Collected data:
-- ==== Sys2Proof/Tests/Slice0.lean ====
section
/-! SUPPORT. The model's own tests: decoding, the checks of the configuration, one step of each command, values of the pure
functions, and for every obligation with hypotheses a witness that meets them. Expected values come from the spec: R113's
table and 95_test_vectors.md, whose section is named beside each. -/

namespace Sys2Proof.Tests

open Sys2Proof.Machine Sys2Proof.Safety

-- One theorem at a time: kernel evaluations in parallel would each hold a thread and its stack.
set_option Elab.async false

/-! ## Decoding (95_test_vectors.md section 2) -/

theorem test_decode_nop : decode 0x0000000000000000 = .ok .nop := by decide
theorem test_decode_open : decode 0x0100000000000000 = .ok .open_ := by decide
theorem test_decode_close : decode 0x0200000000000000 = .ok .close := by decide
theorem test_decode_mset : decode 0x0300000100008000 = .ok (.mset 1 0x8000) := by decide
theorem test_decode_asense : decode 0x0400000000000001 = .ok (.asense 1) := by decide
theorem test_decode_errclr : decode 0x050000000000033F = .ok (.errclr 0x033F) := by decide
theorem test_decode_ienset : decode 0x0600000000000101 = .ok (.ienset 0x0101) := by decide
theorem test_decode_rdg : decode 0x0700000C00000000 = .ok (.rdg 12) := by decide
theorem test_decode_ccwr : decode 0x100F007F000000FF = .ok (.ccwr 15 127 0xFF) := by decide
theorem test_decode_pbwr : decode 0x1100000000003FFF = .ok (.pbwr 0 16383) := by decide
theorem test_decode_cpwr : decode 0x1203000000000040 = .ok (.cpwr 3 64) := by decide
theorem test_decode_rpnwr : decode 0x1300000000000100 = .ok (.rpnwr 0 0 256) := by decide
theorem test_decode_nrpnwr : decode 0x1402000F00003FFF = .ok (.nrpnwr 2 15 0x3FFF) := by decide
theorem test_decode_choff : decode 0x1509000000000001 = .ok (.choff 9 1) := by decide
theorem test_decode_chrel : decode 0x1600000000000003 = .ok (.chrel 0 3) := by decide
theorem test_decode_wptr : decode 0x200000000000003F = .ok (.wptr 63) := by decide
theorem test_decode_wwr : decode 0x21000000FFFFE0C0 = .ok (.wwr (-8000)) := by decide
theorem test_decode_wtwr : decode 0x220500010000AC44 = .ok (.wtwr 5 1 44100) := by decide
theorem test_decode_cbwr : decode 0x2302000FFC400000 = .ok (.cbwr 2 15 0xFC400000) := by decide
theorem test_decode_lrwr : decode 0x300A000000140000 = .ok (.lrwr 10 1310720) := by decide
theorem test_decode_vstart : decode 0x3103000000000000 = .ok (.vstart 3) := by decide
theorem test_decode_voff : decode 0x3202000000000001 = .ok (.voff 2 1) := by decide
theorem test_decode_vsil : decode 0x3305000000000000 = .ok (.vsil 5) := by decide
theorem test_decode_vcancel : decode 0x3401000000000000 = .ok (.vcancel 1) := by decide
theorem test_decode_vglide : decode 0x3500000000000000 = .ok (.vglide 0) := by decide
theorem test_decode_ppwr : decode 0x360100000000005A = .ok (.ppwr 1 90) := by decide
theorem test_decode_rdv : decode 0x3703005100000000 = .ok (.rdv 3 0x51) := by decide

**To do:**
Keeping every character as it is, restate the lines above that run from the line with "namespace Sys2Proof.Tests" through the line with "theorem test_decode_open : decode", both included, and nothing else.

**Written answer:**
namespace Sys2Proof.Tests

open Sys2Proof.Machine Sys2Proof.Safety

-- One theorem at a time: kernel evaluations in parallel would each hold a thread and its stack.
set_option Elab.async false

/-! ## Decoding (95_test_vectors.md section 2) -/

theorem test_decode_nop : decode 0x0000000000000000 = .ok .nop := by decide
theorem test_decode_open : decode 0x0100000000000000 = .ok .open_ := by decide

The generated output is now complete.